▶ **Exercise prompt**
Exactly the lines from the beginning of the material to the line with "def State.entryAt (s" are to be repeated, both ends included.

▶ **Excerpted records**
-- ==== Sys2Proof/Machine/Plans.lean ====
section
/-! DEFINITION. The slot layer (R259 to R262, R355, R390): what fills a flit slot, fret plans, their exchange, switch and leases. -/

namespace Sys2Proof.Machine

/-! ### Filling a slot (R254, R256, R260, R261) -/

/-- Flit slots of a fret: 1,476 at the nominal 1 µs (R249). -/
def State.fretSlots (s : State) : Nat := s.fretNs * 1476 / 1000

/-- The entry in force for a fret of a port: 0b00 while String time is not LOCKED or HOLDOVER (R262). -/
def State.entryAt (s : State) (p f : Nat) : W16 := if s.onString then tget 0 (s.port p).active.entries (f % 256) else 0

/-- The entry that will be in force `k` frets on: of the plan that is active then, reverted where its lease ends by then (R261, R262, Table 2.4). -/
def State.entryAhead (s : State) (p k : Nat) : W16 :=
  let x := s.port p
  let t := (s.str.time / subPerFret + k) * subPerFret
  let c := s.clockOf t
  let turned : Bool := match x.sw with | some q => q.acked && decide (q.at_ ≤ c) | none => false
  let e := tget 0 (if turned then x.inactive else x.active).entries (fretOf t)
  if !s.onString || (!turned && x.leases.any fun l => entNames e l.flow && decide (l.due ≤ c)) then 0 else e

/-- The guard of a run leaves no slot (R261): GUARD × 10 ns before the end of its last fret. A run that fills the whole String has no end. -/
def State.guarded (s : State) (p : Nat) : Bool :=
  let e := s.entryAt p (fretOf s.str.time)
  match (List.range 256).find? fun k => !entNames (s.entryAhead p (k + 1)) (entFlow e) with
  | some k => decide ((256 * (k + 1) - s.str.time % 256) * s.fretNs ≤ 2560 * fld (s.fabCtl p) 9 0)
  | none => false

/-- What a slot of the port may carry now, by virtual channel (Table 11.8, Table 18.2); for VC 1 only the fret's flow. -/
def State.slotAllows (s : State) (p : Nat) (i : TxItem) : Bool :=
  let x := s.port p
  let e := s.entryAt p (fretOf s.str.time)
  let n := s.fretSlots
  match i.vc with
  | 0 => entMode e == 0 || decide (16 * (x.slots0 + 1) ≤ n)
  | 1 =>
    (match entMode e with
     | 1 => true
     | 2 => decide (64 * (x.slots1 + 1) ≤ entShare e * n)
     | _ => false) && entFlow e == i.flow && !s.guarded p
  | _ =>
    match entMode e with
    | 0 => !x.throttled || decide (2 * (x.slots + 1) ≤ n)
    | 2 => decide (64 * (x.slots + 1) ≤ (64 - entShare e) * n)
    | _ => false

/-- The first item of a virtual channel, with its place. -/
def Port.firstOf (x : Port) (vc flow : Nat) (anyFlow : Bool) : Option (Nat × TxItem) :=
  (x.txq.zipIdx.find? fun e => e.1.vc == vc && (anyFlow || e.1.flow == flow)).map fun e => (e.2, e.1)

/-- The flow of a packet on VC 1 of which only part has been sent: its flits stay contiguous (R263). -/
def Port.openFlow (x : Port) : Option Nat :=
  (((x.txq.filter fun i => i.vc == 1).map (·.flow)).dedup).find? fun f => match x.firstOf 1 f false with
    | some (_, i) => i.cont
    | none => false

/-- The next item of VC 1 in a fret of flow `flow`. -/
def Port.scheduled (x : Port) (flow : Nat) : Option (Nat × TxItem) :=
  match x.openFlow with
  | some f => if f = flow then x.firstOf 1 flow false else none
  | none => x.firstOf 1 flow false

/-- The items that may be sent, in the order of R260: VC 0, the fret's flow, VC 3, VC 2. -/
def State.candidates (s : State) (p : Nat) : List (Nat × TxItem) :=
  let x := s.port p
  let fl := entFlow (s.entryAt p (fretOf s.str.time))
  ([x.firstOf 0 0 true, x.scheduled fl, x.firstOf 3 0 true, x.firstOf 2 0 true].filterMap id).filter fun e => s.slotAllows p e.2

/-- The slot counts of the fret that runs. -/
def State.openFret (s : State) (p : Nat) : State :=
  let f := s.str.time / subPerFret
  if (s.port p).fretNo = f then s else s.modPort p fun x => { x with fretNo := f, slots := 0, slots0 := 0, slots1 := 0 }

/-- The item at place `k` of the queue sent as a new sequenced flit. -/
def State.sendNew (s : State) (p k : Nat) (i : TxItem) : State := (s.modPort p fun x => { x with txq := x.txq.eraseIdx k }).sendFlit p i

/-- An idle flit: ACK and credits; a flit held for credit is counted. -/
def State.sendIdle (s : State) (p : Nat) (held : Bool) : State :=
  let x := s.port p
  let (cv, cn) := x.owing
  let x := { x with owed := tmod 0 x.owed cv (· - cn) }
  let s := s.setPort p (if held then x.count 6 (Config.creditStall s.rnd) else x)
  (if held then s.fresh else s).emitFlit p (mkHdr 2 0 0 ((x.rxSeq + 4095) % 4096) cv cn) (List.replicate 248 0)

/-- FLIT_SLOT_TRANSMIT (R254, R256, R260, R261, R270): a resend first and unchanged, then what the fret plan and credits allow, then
an idle flit. -/
def execFlitSlotTransmit (p : PortNo) (s : State) : Res :=
  if (s.port p).st ≠ .up then .next s
  else
    let s := s.openFret p
    let x := s.port p
    match x.resend with
    | f :: t =>
      let s := s.setPort p { x.count 5 with resend := t, replay := x.replay.map fun g => if g.seq = f.seq then { g with resends := g.resends + 1, at_ := s.elapsed } else g }
      .next (s.emitFlit p f.hdr f.body)
    | [] =>
      if s.flitsStop p then .next (s.sendIdle p false)
      else
        let cs := s.candidates p
        match cs.find? fun e => decide (0 < x.credit e.2.vc) with
        | some (k, i) => .next (s.sendNew p k i)
        | none => .next (s.sendIdle p !cs.isEmpty)

/-! ### Plans from the partner (R252, R262) -/

/-- The inactive plan changed. -/
def Port.setInactive (x : Port) (y : Plan) : Port := { x with plans := x.plans.set (1 - x.activePlan) y }

/-- PLAN_ACK and PLAN_NAK bodies (Table 11.18). -/
def planAnswer (sub ctype tag first why : Nat) : List Byte :=
  [BitVec.ofNat 8 sub, BitVec.ofNat 8 ctype, 0] ++ toBytes 2 tag ++ [BitVec.ofNat 8 first, BitVec.ofNat 8 why]

def Plan.load (x : Plan) (es : List (Nat × W16)) (fs : List (Nat × FlowEnt)) : Plan :=
  { entries := es.foldl (fun t e => tset 0 t e.1 e.2) x.entries, flows := fs.foldl (fun t e => tset none t e.1 (some e.2)) x.flows }

/-- PLAN_ENTRIES: entries of the inactive plan, answered. -/
def execPlanEntries (p : PortNo) (tag : W16) (first count : Byte) (es : List W16) (s : State) : Res :=
  if (s.port p).st ≠ .up then .next s
  else if count.toNat = 0 ∨ 112 < count.toNat ∨ 256 < first.toNat + count.toNat then
    .next (s.queueCtl p 0x07 (planAnswer 2 6 tag.toNat first.toNat 3))
  else
    let l := (List.range count.toNat).map fun k => (first.toNat + k, (es[k]?).getD 0)
    .next ((s.modPort p fun x => x.setInactive (x.inactive.load l [])).queueCtl p 0x07 (planAnswer 1 6 tag.toNat 0 0))

/-- FLOW_ENTRIES: flow-table entries of the inactive plan, answered. -/
def execFlowEntries (p : PortNo) (tag : W16) (first count : Byte) (es : List FlowEnt) (s : State) : Res :=
  if (s.port p).st ≠ .up then .next s
  else if count.toNat = 0 ∨ 29 < count.toNat ∨ 256 < first.toNat + count.toNat then
    .next (s.queueCtl p 0x07 (planAnswer 2 6 tag.toNat first.toNat 3))
  else
    let l := (List.range count.toNat).map fun k => (first.toNat + k, (es[k]?).getD {})
    .next ((s.modPort p fun x => x.setInactive (x.inactive.load [] l)).queueCtl p 0x07 (planAnswer 1 6 tag.toNat 0 0))

/-- Event PLAN_REFUSED. -/
def State.planRefused (s : State) (p fret flow : Nat) (st : Option Nat) : State := s.ledger 0x0302 1 0x0A p st p fret flow

/-- The fret of String time that a switch boundary is. -/
def State.boundaryFret (s : State) (q : SwitchReq) : Nat := fretOf ((q.at_ : Int) + s.str.base).toNat

/-- The port's own plan in progress is withdrawn, with PLAN_REFUSED. -/
def State.ownWithdrawn (s : State) (p : Nat) : State :=
  match (s.port p).sw with
  | some q => if q.own then (s.modPort p fun x => { x with sw := none, planTags := [] }).planRefused p (s.boundaryFret q) 0 none else s
  | none => s

/-- A switch boundary at least 2 frets ahead, at a fret boundary of String time. -/
def State.switchOk (s : State) (at_ : Nat) : Bool := s.onString && decide (s.str.time + 2 * subPerFret ≤ at_)

/-- SWITCH: acknowledged, or refused as malformed or too near. Where it is acknowledged while the W7 changes the plan itself, its own change is
withdrawn, with PLAN_REFUSED (DESIGN CHOICE, log entry 165). -/
def execSwitch (p : PortNo) (tag : W16) (at_ : W64) (s : State) : Res :=
  if (s.port p).st ≠ .up then .next s
  else if fld at_ 7 0 ≠ 0 then .next (s.queueCtl p 0x07 (planAnswer 2 8 tag.toNat 0 3))
  else if ¬ s.switchOk at_.toNat then .next (s.queueCtl p 0x07 (planAnswer 2 8 tag.toNat 0 4))
  else
    .next (((s.ownWithdrawn p).modPort p fun x => { x with sw := some { tag := tag, at_ := s.clockOf at_.toNat, acked := true, own := false } }).queueCtl p 0x07
      (planAnswer 1 8 tag.toNat 0 0))

/-! ### Plans to the partner (R262, R355) -/

/-- Runs of consecutive numbers, at most `n` long: first and values. -/
def runsFrom {α : Type} (n : Nat) : List (Nat × α) → List (Nat × List α)
  | [] => []
  | (k, v) :: t =>
    match runsFrom n t with
    | (k', vs) :: r => if k' = k + 1 ∧ vs.length < n then (k, v :: vs) :: r else (k, [v]) :: (k', vs) :: r
    | [] => [(k, [v])]

/-- The bodies of PLAN messages (Table 11.18). -/
def planMsg (sub tag first count : Nat) (data : List Byte) : List Byte :=
  [BitVec.ofNat 8 sub] ++ toBytes 2 tag ++ [BitVec.ofNat 8 first, BitVec.ofNat 8 count, 0, 0] ++ data

def flowBytes (f : FlowEnt) : List Byte :=
  toBytes 4 (f.dst.toNat + f.stall.toNat * 2 ^ 20) ++ toBytes 2 f.coll.toNat ++ [0, 0]

/-- The flow of an entry, if it is a scheduled one. -/
def Plan.flowOf (x : Plan) (e : W16) : Option FlowEnt :=
  if entMode e = 1 ∨ entMode e = 2 then tget none x.flows (entFlow e) else none

/-- The first entry of a plan beyond the PLAN_SHARE of its stall (R355). -/
def State.planOver (s : State) (x : Plan) : Option (Nat × W16 × Nat) :=
  let rec go (used : Tbl Nat) : List (Nat × W16) → Option (Nat × W16 × Nat)
    | [] => none
    | (f, e) :: t =>
      match x.flowOf e with
      | some fl =>
        let st := fl.stall.toNat
        if st ≠ 0 ∧ (s.stall st).planShare < tget 0 used st + 1 then some (f, e, st)
        else go (tmod 0 used st (· + 1)) t
      | none => go used t
  go [] x.entries

/-- Message SWITCH goes out where its boundary is still 2 frets ahead; else the switch is withdrawn. -/
def State.sendSwitch (s : State) (p : Nat) (q : SwitchReq) : State :=
  if q.at_ < s.clock + 2 * subPerFret then (s.modPort p fun x => { x with sw := none }).planRefused p (s.boundaryFret q) 0 none
  else
    (s.modPort p fun x => { x with sw := some { q with sent := true } }).queueCtl p 0x08
      ([0, 0, 0] ++ toBytes 2 q.tag.toNat ++ List.replicate 6 0 ++ toBytes 8 ((q.at_ : Int) + s.str.base).toNat)

/-- PLAN_SEND: the inactive plan takes entries `es` and flows `fs` and goes to the partner, with SWITCH at `at_` to follow. A boundary less than 2 frets
ahead, or any while String time does not run (R40), is refused. -/
def execPlanSend (p : PortNo) (tag : W16) (es : List (Nat × W16)) (fs : List (Nat × FlowEnt)) (at_ : W64) (s : State) : Res :=
  let x := s.port p
  if x.st ≠ .up ∨ x.sw.isSome ∨ fld at_ 7 0 ≠ 0 then .next s
  else if ¬ s.switchOk at_.toNat then .next (s.planRefused p (fretOf at_.toNat) 0 none)
  else
    let y := x.inactive.load es fs
    match s.planOver y with
    | some (f, e, st) => .next (s.planRefused p f (entFlow e) (some st))
    | none =>
      let em := (runsFrom 112 es).map fun r => (1, r.1, r.2.length, r.2.flatMap fun e => toBytes 2 e.toNat)
      let fm := (runsFrom 29 fs).map fun r => (2, r.1, r.2.length, r.2.flatMap flowBytes)
      let ms := (em ++ fm).zipIdx
      let s := s.setPort p { (x.setInactive y) with
        sw := some { tag := tag, at_ := s.clockOf at_.toNat, sent := false },
        planTags := ms.map fun m => ((tag.toNat + 1 + m.2) % 65536, m.1.1 == 2) }
      let s := forEach ms s fun m s => s.queueCtl p 0x06 (planMsg m.1.1 ((tag.toNat + 1 + m.2) % 65536) m.1.2.1 m.1.2.2.1 m.1.2.2.2)
      match (s.port p).sw with
      | some q => .next (if ms.isEmpty then s.sendSwitch p q else s)
      | none => .next s

/-- PLAN_ACK: the last PLAN answered sends SWITCH; an answer to SWITCH at least 1 fret before its boundary
confirms it. -/
def execPlanAck (p : PortNo) (ctype : Byte) (tag : W16) (s : State) : Res :=
  let x := s.port p
  match x.sw with
  | some q =>
    if ¬ q.own then .next s
    else if ctype = 0x06 ∧ (x.planTags.any fun t => t.1 == tag.toNat) then
      let l := x.planTags.filter fun t => t.1 != tag.toNat
      let s := s.setPort p { x with planTags := l }
      .next (if l.isEmpty then s.sendSwitch p q else s)
    else if ctype = 0x08 ∧ q.sent ∧ q.tag = tag ∧ s.clock + subPerFret ≤ q.at_ then .next (s.setPort p { x with sw := some { q with acked := true } })
    else .next s
  | none => .next s

/-- PLAN_NAK: the switch is withdrawn, with PLAN_REFUSED. -/
def execPlanNak (p : PortNo) (ctype : Byte) (tag : W16) (first why : Byte) (s : State) : Res :=
  let x := s.port p
  let _ := why
  match x.sw with
  | some q =>
    let mine := x.planTags.find? fun t => t.1 == tag.toNat
    let s' := s.setPort p { x with sw := none, planTags := [] }
    if ¬ q.own then .next s
    else match mine with
      | some (_, flow) =>
        if ctype = 0x06 then .next (s'.planRefused p (if flow then 0 else first.toNat) (if flow then first.toNat else 0) none) else .next s
      | none => if ctype = 0x08 ∧ q.sent ∧ q.tag = tag then .next (s'.planRefused p (s.boundaryFret q) 0 none) else .next s
  | none => .next s

/-- SWITCH_WITHDRAW: not acknowledged 1 fret before its boundary. -/
def execSwitchWithdraw (p : PortNo) (s : State) : Res :=
  match (s.port p).sw with
  | some q =>
    if q.own ∧ ¬ q.acked ∧ q.at_ ≤ s.clock + subPerFret then
      .next ((s.modPort p fun x => { x with sw := none, planTags := [] }).planRefused p (s.boundaryFret q) 0 none)
    else .next s
  | none => .next s

/-! ### The switch and the leases (R262, R286, R390) -/

/-- When a flow's entries expire (Table 15.8): the DEADLINE fret of its collective, or 65,536 frets from now before it dispatches. -/
def State.flowDue (s : State) (f : FlowEnt) : Nat :=
  match s.coll? f.stall.toNat f.coll.toNat with
  | some c => c.deadline
  | none => s.clock + 65536 * subPerFret

/-- PLAN_SWITCH: at the boundary the inactive plan becomes active; a switch that nobody acknowledged is withdrawn. A sending collective whose route loses its entry ends with
PLAN_REFUSED. -/
def execPlanSwitch (p : PortNo) (s : State) : Res :=
  let x := s.port p
  match x.sw with
  | some q =>
    if ¬ s.gridOk 3 ∨ s.clock < q.at_ then .next s
    else if ¬ q.acked then .next ((s.setPort p { x with sw := none, planTags := [] }).planRefused p (s.boundaryFret q) 0 none)
    else if ¬ s.onString then .next (s.setPort p { x with sw := none, planTags := [] })
    else
      let y := { x with activePlan := 1 - x.activePlan, sw := none, planTags := [] }
      let ls := y.active.flows.filterMap fun e => e.2.map fun f => ({ flow := e.1, due := s.flowDue f } : FlowLease)
      let s := s.setPort p { y with leases := ls }
      .next (s.collsEnd (fun c => c.ph == .sending && c.routes.any fun r => r.2.1 == p.val && !s.routeHeld c r) stPlanRefused)
  | none => .next s

/-- PLAN_ENTRY_LEASE_EXPIRY (Table 15.8, kind 2). -/
def execPlanEntryLeaseExpiry (p : PortNo) (flow : Byte) (s : State) : Res :=
  let x := s.port p
  if s.gridOk 1 && x.leases.any (fun l => l.flow == flow.toNat && decide (l.due ≤ s.clock)) then
    let y := x.active
    let (st, coll) := match tget none y.flows flow.toNat with | some f => (f.stall.toNat, f.coll.toNat) | none => (0, 0)
    let used := y.entries.find? fun e => entNames e.2 flow.toNat
    let s := s.setPort p { x with plans := x.plans.set x.activePlan (y.free flow.toNat), leases := x.leases.filter fun l => l.flow != flow.toNat }
    match used with
    | some (f, _) => .next (s.ledger 0x0701 0 0x0A p (some st) 2 (st + coll * 65536) (p.val * 256 + f))
    | none => .next s
  else .next s

end Sys2Proof.Machine
end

▶ **Reply to the exercise**
-- ==== Sys2Proof/Machine/Plans.lean ====
section
/-! DEFINITION. The slot layer (R259 to R262, R355, R390): what fills a flit slot, fret plans, their exchange, switch and leases. -/

namespace Sys2Proof.Machine

/-! ### Filling a slot (R254, R256, R260, R261) -/

/-- Flit slots of a fret: 1,476 at the nominal 1 µs (R249). -/
def State.fretSlots (s : State) : Nat := s.fretNs * 1476 / 1000

/-- The entry in force for a fret of a port: 0b00 while String time is not LOCKED or HOLDOVER (R262). -/
def State.entryAt (s : State) (p f : Nat) : W16 := if s.onString then tget 0 (s.port p).active.entries (f % 256) else 0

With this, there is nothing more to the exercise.